Selkirk’s body became instantly motionless; his face was a frozen mask. The man seemed to be holding his breath, yet without displaying even a flicker of changing expression. “What about Robert?”
“His mother,” Mason said, “seems to have arranged for him to be taken to Mexico City by a baby sitter named Grace Hallum.”
“Mexico City?”
“Yes.”
“Why?”
“Apparently because sometime Friday night Robert fired a Colt .22 Woodsman in the general direction of a prowler — or someone who was moving around outside his tent, perhaps with the idea of taking Robert away while his mother and Barton Jennings were at the airport greeting Norda Allison.”
“Do you know this or do you surmise it?” Selkirk asked.
“I know it.”
“How do you know it?”
“That is something else,” Mason said. “I thought you would be interested in the information.”
“They’re in Mexico City?”
“No. I said that Robert’s mother had arranged for him to be taken to Mexico City. I don’t think they made it.”
“What do you think happened?” Selkirk asked, still holding his glass motionless halfway to his lips, his body tense, leaning slightly forward, his eyes cold, hard and watchful.
“Detectives?”
“I think so,” Mason said. “A porter remembers two men with that indefinable air of authority which sometimes characterizes police officers. They removed the baggage from the scales at the checking-in counter of American Airlines. Robert and Miss Hallum accompanied these two men.”

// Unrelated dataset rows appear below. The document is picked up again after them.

/-- A packet of LNCH that waited for the cut takes effect; a launch keeps the number it took (R377). -/
def performPacket (s : State) (pid : Nat) (e : Nat × Nat × List Byte) : State :=
  let (q, n, bs) := e
  match judge (s.part pid) q .controller true with
  | .accepted =>
    match field bs 0 1 with
    | 1 => acceptLaunch s pid q n bs
    | 2 => applyPatch s pid q bs
    | 3 => acceptBind s pid bs
    | _ => freeBinding s pid (field bs 2 2)
  | v => discard s pid q v

/-- EVSIG and LNCH of the interval are performed (R377). -/
def performHeld (s : State) (pid lnum : Nat) : State :=
  let l := s.launch pid lnum
  let s := s.setLaunch pid lnum { l with heldEvents := [], heldPackets := [] }
  l.heldPackets.foldl (fun s e => performPacket s pid e) (l.heldEvents.foldl (fun s c => signalEvent s pid c) s)

/-- Saved tokens of a tile that goes on are delivered. -/
def deliverEdge (s : State) (t : Nat) : State :=
  let x := s.tile t
  x.edge.foldl acceptFlit (s.setTile t { x with edge := [] })

/-- The elements go on where they were cut, if the launch does not stand still for another cause. -/
def goOn (s : State) (pid lnum : Nat) : State :=
  let ts := occupied s pid lnum
  if (s.launch pid lnum).phase = .live then ts.foldl deliverEdge (holdUnits (ts.foldl goTile s) pid lnum false)
  else ts.foldl deliverEdge s

/-- The launch's own timers are gone; a restored launch starts new ones (R52, R374). -/
def dropTimers (s : State) (pid lnum : Nat) : State :=
  let mine (w : Work) : Bool :=
    match w with
    | .event (.sweep p l) | .event (.snapshotInterval p l) => p == pid && l == lnum
    | _ => false
  { s with agenda := s.agenda.filter (fun w => !mine w), timers := s.timers.filter (fun (_, w) => !mine w) }

/-- The launch releases its tiles and stays at the head of its queue, HELD (R373). -/
def holdAfterCut (s : State) (pid lnum : Nat) : State :=
  let s := dropTimers (dropWork s (occupied s pid lnum)) pid lnum
  let s := releaseTiles s pid lnum
  let l := s.launch pid lnum
  let s := s.setLaunch pid lnum { l with phase := .held, cause := 0x11 }
  (s.modQueue pid l.queue (fun x => { x with held := true })).event (.dispatch pid)

/-- What follows the save: a snapshot goes on, a pre-emption and a suspend release the tiles. -/
def afterCut (s : State) (pid lnum : Nat) (kind : CutKind) : State :=
  match kind with
  | .snapshot => goOn s pid lnum
  | .preemption => holdAfterCut s pid lnum
  | .suspend => (holdAfterCut s pid lnum).event .suspendComplete

/-- Every other launch of the cut group has saved its state too, or has no cut in progress (R372). -/
def groupSaved (s : State) (c : Cut) : Bool :=
  c.group.all (fun (q, n) =>
    match (s.launch q n).cutting with
    | none => true
    | some d => d.complete && (s.launch q n).saveOut == 0)

/-- Every element has cut, a picot has arrived on every input, and nothing is awaited (R372). -/
def cutWhole (s : State) (pid lnum : Nat) (c : Cut) : Bool :=
  (elementsOf s pid lnum).all c.elements.contains && picotsIn s pid lnum c && settled s pid lnum

/-- The state of Table 17-6 is taken once the cut is whole, and goes to the save area. -/
def takeCut (s : State) (pid lnum : Nat) (c : Cut) : State :=
  if c.complete || !cutWhole s pid lnum c then s
  else saveTraffic (s.setLaunch pid lnum { s.launch pid lnum with cutting := some (saveCut s pid lnum c) }) pid lnum true

/-- The cut group's cut is complete: the cut is the newest, its record is posted, and what it held is performed (R372, R377). -/
def finishCut (s : State) (pid lnum : Nat) (c : Cut) : State :=
  let s := s.setLaunch pid lnum { s.launch pid lnum with cuts := [c], cutting := none }
  let s := cutRecord s pid lnum (if c.kind = .snapshot then 2 else 1) c.number c.slot 0
  afterCut (performHeld s pid lnum) pid lnum c.kind

/-- CUT_COMPLETE: every element has cut, a picot has arrived on every input, and nothing is awaited; the state is saved, and
once that of the whole cut group is, the record is posted (R371, R372). -/
def execCutComplete (pid lnum : Nat) (s : State) : Out :=
  match (s.launch pid lnum).cutting with
  | none => .next s
  | some c =>
    if s.gslot < c.slot then .next s
    else
      let s := takeCut s pid lnum c
      match (s.launch pid lnum).cutting with
      | none => .next s
      | some c =>
        if c.complete && (s.launch pid lnum).saveOut == 0 && groupSaved s c then .next (finishCut s pid lnum c)
        else .next (s.after 1 (.cutComplete pid lnum))

/-! ### Snapshots (R372, R374) -/

/-- A snapshot cut of one launch is abandoned; its elements go on. -/
def abandonOne (s : State) (pid lnum : Nat) : State :=
  let l := s.launch pid lnum
  match l.cutting with
  | none => s
  | some c =>
    if c.kind ≠ .snapshot then s
    else
      let s := s.setLaunch pid lnum { l with cutting := none }
      let s := cutRecord s pid lnum 4 c.number c.slot (Config.discardedState s.free).toNat
      goOn s.nextFree pid lnum

/-- A snapshot cut in progress is abandoned with its whole cut group (R368, R374). -/
def abandonCut (s : State) (pid lnum : Nat) : State :=
  match (s.launch pid lnum).cutting with
  | none => s
  | some c => c.group.foldl (fun s e => abandonOne s e.1 e.2) (abandonOne s pid lnum)

/-- SNAPSHOT_INTERVAL: 2^(SNAPI + 10) slots of the slot counter have passed (R374). -/
def execSnapshotInterval (pid lnum : Nat) (s : State) : Out :=
  let l := s.launch pid lnum
  let n := (s.part pid).snapi
  if n = 0 ∨ (l.phase ≠ .live ∧ l.phase ≠ .held) then .next s
  else if s.gslot < l.snapAt then .next (s.after (8 * (l.snapAt - s.gslot)) (.snapshotInterval pid lnum))
  else
    let s := s.setLaunch pid lnum { l with snapAt := l.snapAt + 2 ^ (n + 10) }
    let s := s.after (8 * 2 ^ (n + 10)) (.snapshotInterval pid lnum)
    .next (if l.phase = .live then startCut (abandonCut s pid lnum) pid lnum .snapshot else s)

/-! ### Restore (R373) -/

/-- A tile takes its saved state; its code, its handler base and its bindings are the loader's. CCNT's saved value waits in
the offset until the start. -/
def restoreTile (s : State) (t : Nat) (c : TileCut) : State :=
  let x := s.tile t
  s.setTile t { x with
    core := { c.core with imem := x.core.imem, tvec := x.core.tvec, mtvec := x.core.mtvec }
    store := c.store, eng := c.engines, mem := { c.mem with preds := x.mem.preds }
    matrix := { c.matrix with held := true }, bobbin := c.bobbin, sent := c.sent, received := c.received
    ccntOff := c.ccnt, edge := c.edge, stopped := true }

/-- A channel takes its program at the boundary word at which it was cut, and waits there for S0′ (R373). -/
def restoreChannel (s : State) (pid lnum : Nat) (i : Image) (e : Nat × Nat × Option Nat × Tab Lane) : State :=
  let (n, index, loop, lanes) := e
  match (drivenBy (s.part pid) i).find? (fun d => d.1 == n) with
  | none => s
  | some (_, d) =>
    let gap := (s.launch pid lnum).s0 - s.gslot
    s.setChan n { s.chan n with
      words := d.words, idle := idleIndex d.words, index := index, loop := loop, lanes := lanes, noDelta := true
      last := slotMck s + 6 * gap }

/-- A transmitter takes its send queues, retention, refused set and sequence numbers; PHI is the index of the entry that it
would have used next at its cut (R111, R373). -/
def restoreTransmitter (s : State) (e : Nat × Transmitter) : State :=
  let t := s.tx e.1
  let c := e.2
  s.setTx e.1 { t with
    sends := c.sends, retained := c.retained, held := true, runs := []
    phi := if c.entries.isEmpty then 0 else (c.next - c.s0 + c.phi) % c.entries.length }

/-- Filters of the sources of a placement as they were. -/
def restoreFilters (s : State) (pid : Nat) (c : Cut) : State :=
  let p := s.part pid
  let ts := c.tiles.map (·.1)
  s.setPart pid { p with
    redFilter := c.filters.foldl (fun m (k, v) => tabPut m k v) (p.redFilter.filter (fun (k, _) => !ts.contains (k / 32 % 4096))) }

/-- The state of Table 17-6 is reloaded. -/
def reload (s : State) (pid lnum : Nat) (i : Image) (c : Cut) : State :=
  let l := s.launch pid lnum
  let s := s.setLaunch pid lnum { l with arcs := c.arcs, calls := c.calls, barriers := c.barriers }
  let s := c.tiles.foldl (fun s (t, x) => restoreTile s t x) s
  let s := c.regions.foldl (fun s (k, r) => s.setRegion k { r with held := true }) s
  let s := c.pes.foldl (fun s (k, x) => s.setPe k x) s
  let s := c.nodes.foldl (fun s (k, x) => s.setNode k x) s
  let s := c.triples.foldl (fun s (k, x) => s.setTriple k x) s
  let s := c.chans.foldl (fun s e => restoreChannel s pid lnum i e) s
  let s := stepEyelets s pid i 0 (fun e =>
    let x := s.eyelet e
    if x.entries.isEmpty then 0 else (c.slot + 1 - x.s0 + x.phi) % x.entries.length)
  restoreFilters (c.txs.foldl restoreTransmitter s) pid c

/-- RESTORE: after the configuration is written, the newest cut is reloaded (R373). -/
def execRestore (pid lnum : Nat) (s : State) : Out :=
  let l := s.launch pid lnum
  match imageOf s pid lnum, l.cuts with
  | some i, c :: _ => .next (if l.restoring ∧ l.phase = .starting then reload s pid lnum i c else s)
  | _, _ => .next s

/-! ### Rollback (R376, R380) -/

/-- SKIND of the agent that an uncorrectable-data subcode names (Tables 17-1, 17-2). -/
def damageKind (sub : Nat) : Nat := if sub = 2 then 5 else if sub = 4 then 1 else if sub = 5 then 6 else 0

/-- The record of uncorrectable data; its place is a free value (log 13). -/
def damageRecord (s : State) (pid lnum sub : Nat) : State :=
  let v := Config.softError s.free
  post s.nextFree pid 0x0A 0x0E sub (damageKind sub) (v.toNat / 2 ^ 128) (launchQueue s pid lnum) lnum (natBytes 16 v.toNat)

/-- A line that was written since the cut holds again what its entry does, and is dirty as the entry says, or where memory was
written since; the filters that guard it are those of the entry (R375, R376). -/
def undoLine (s : State) (pid : Nat) (u : Undo) : State :=
  let s := setLine s pid u.tag { u.line with dirty := u.line.dirty || u.stale, gen := genOf (s.part pid) (tagTid u.tag) }
  let p := s.part pid
  s.setPart pid { p with
    redFilter := u.filters.foldl (fun m (k, v) => tabPut m k v) (p.redFilter.filter (fun (k, _) => k / 32 / 4096 != u.tag.toNat)) }

/-- Every line with an entry is restored, the newest entry last (R376). -/
def undoLines (s : State) (pid : Nat) (c : Cut) : State := c.undo.reverse.foldl (fun s u => undoLine s pid u) s

/-- What a restore writes again has no errors any more: the tiles of the launch and the lines of the log (log 36). -/
def mendWords (s : State) (pid : Nat) (ts : List Nat) (c : Cut) : State :=
  { s with flaws := s.flaws.filter (fun x =>
      match x.place with
      | .store t _ | .buffer t _ | .accumulator t _ => !ts.contains t
      | .scratch k _ => !ts.contains (peTile k)
      | .line p tag => !(p == pid && c.undo.any (fun u => u.tag == tag))
      | .hbm _ _ => true) }

/-- The launch's elements are gone; the newest cut is configured and restored on the same tiles (R376). -/
def rollBack (s : State) (pid lnum : Nat) (c : Cut) : State :=
  let ts := occupied s pid lnum
  let s := mendWords (dropTimers (dropWork s ts) pid lnum) pid ts c
  let s := restoreFilters (undoLines s pid c) pid c
  let s := forgetWalks (freeChannels (ts.foldl (fun s t => s.modTile t haltThreads) s) pid lnum) pid ts
  let s := cutRecord s pid lnum 3 c.number c.slot (Config.discardedState s.free).toNat
  let l := s.launch pid lnum
  let s := s.nextFree.setLaunch pid lnum { l with
    phase := .configuring, restoring := true, cause := 0, cutting := none, heldEvents := [], heldPackets := []
    cuts := [{ c with undo := [], full := false }] }
  let s := saveTraffic s pid lnum false
  let s := placeGraph (s.modQueue pid l.queue (fun x => { x with held := false })) pid lnum
  s.after (configureCycles s pid lnum) (.configurationComplete pid lnum)

/-- The newest complete cut, while its log has not filled (R375, R376). -/
def usableCut (l : Launch) : Option Cut := l.cuts.head?.bind (fun c => if c.full then none else some c)

/-- A launch stops and waits for its rollback. -/
def stopForRollback (s : State) (pid lnum : Nat) : State :=
  let s := stopLaunch (abandonCut s pid lnum) pid lnum 0x0E
  s.setLaunch pid lnum { s.launch pid lnum with restoring := true }

/-- The launches of a cut group that are rolled back with one of them: those whose newest complete cut is the same. -/
def rolledWith (s : State) (c : Cut) : List (Nat × Nat) :=
  c.group.filter (fun (q, n) =>
    let l := s.launch q n
    (l.phase == .live || (l.phase == .held && l.cause != 0x11)) && (match usableCut l with | some d => d.slot == c.slot | none => false))

/-- A launch that waits for its rollback. -/
def awaitsRollback (l : Launch) : Bool := l.phase == .held && l.restoring && l.cause == 0x0E
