-- ==== Sys2Proof/Machine/Dispatch.lean ====
section
/-! DEFINITION. One arm per instruction: its meaning, or its rejection by name. -/

namespace Sys2Proof.Machine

Selkirk digested the information for a moment, then settled back in his chair, raised the mint julep glass and took a long sip of the cooling contents.
“Why did you come to me?” he asked after a moment.
Mason said, “It is possible that your grandson is being subjected to suggestion and repetitious assertion of certain things which he is told must have happened while he was asleep. There is also, of course, the possibility that your son was planning to take Robert outside the jurisdiction of the California courts before new guardianship or custody proceedings could be instituted, and that Robert, hearing a prowler, pointed and discharged Barton Jennings’ .22-caliber automatic.
“In any event, there is persuasive evidence that the shot fired from the tent where Robert was sleeping found a human target.”
“What sort of persuasive evidence?” Selkirk asked.
“A blood trail which led from the vicinity of the tent to the curb where a car was parked. The blood trail was removed, at least in part, by a stream of water played on the grass and the sidewalk through a hose early yesterday morning.”
“Barton Jennings?”
Mason nodded.
Selkirk toyed with his glass for several seconds, his eyes hard with concentration, his face a mask.
“Just what do you expect me to do, Mason?”
“There are two things which can be done. You can do one. I can do the other.”
“What would you suggest that I do?”
“As the child’s grandfather, you might insist that the police detention is violating the law. You might allege that Grace Hallum was contributing to the delinquency of a minor in trying to lead your grandson to believe that he had fired the shot which had resulted in his father’s death. You might file a writ of habeas corpus stating that Grace Hallum, an entirely unauthorized person, has the child in custody. This would force Lorraine Jennings, the child’s mother, either to yield the point or to come out in the open and state that she had ordered the child removed from the jurisdiction of the court.”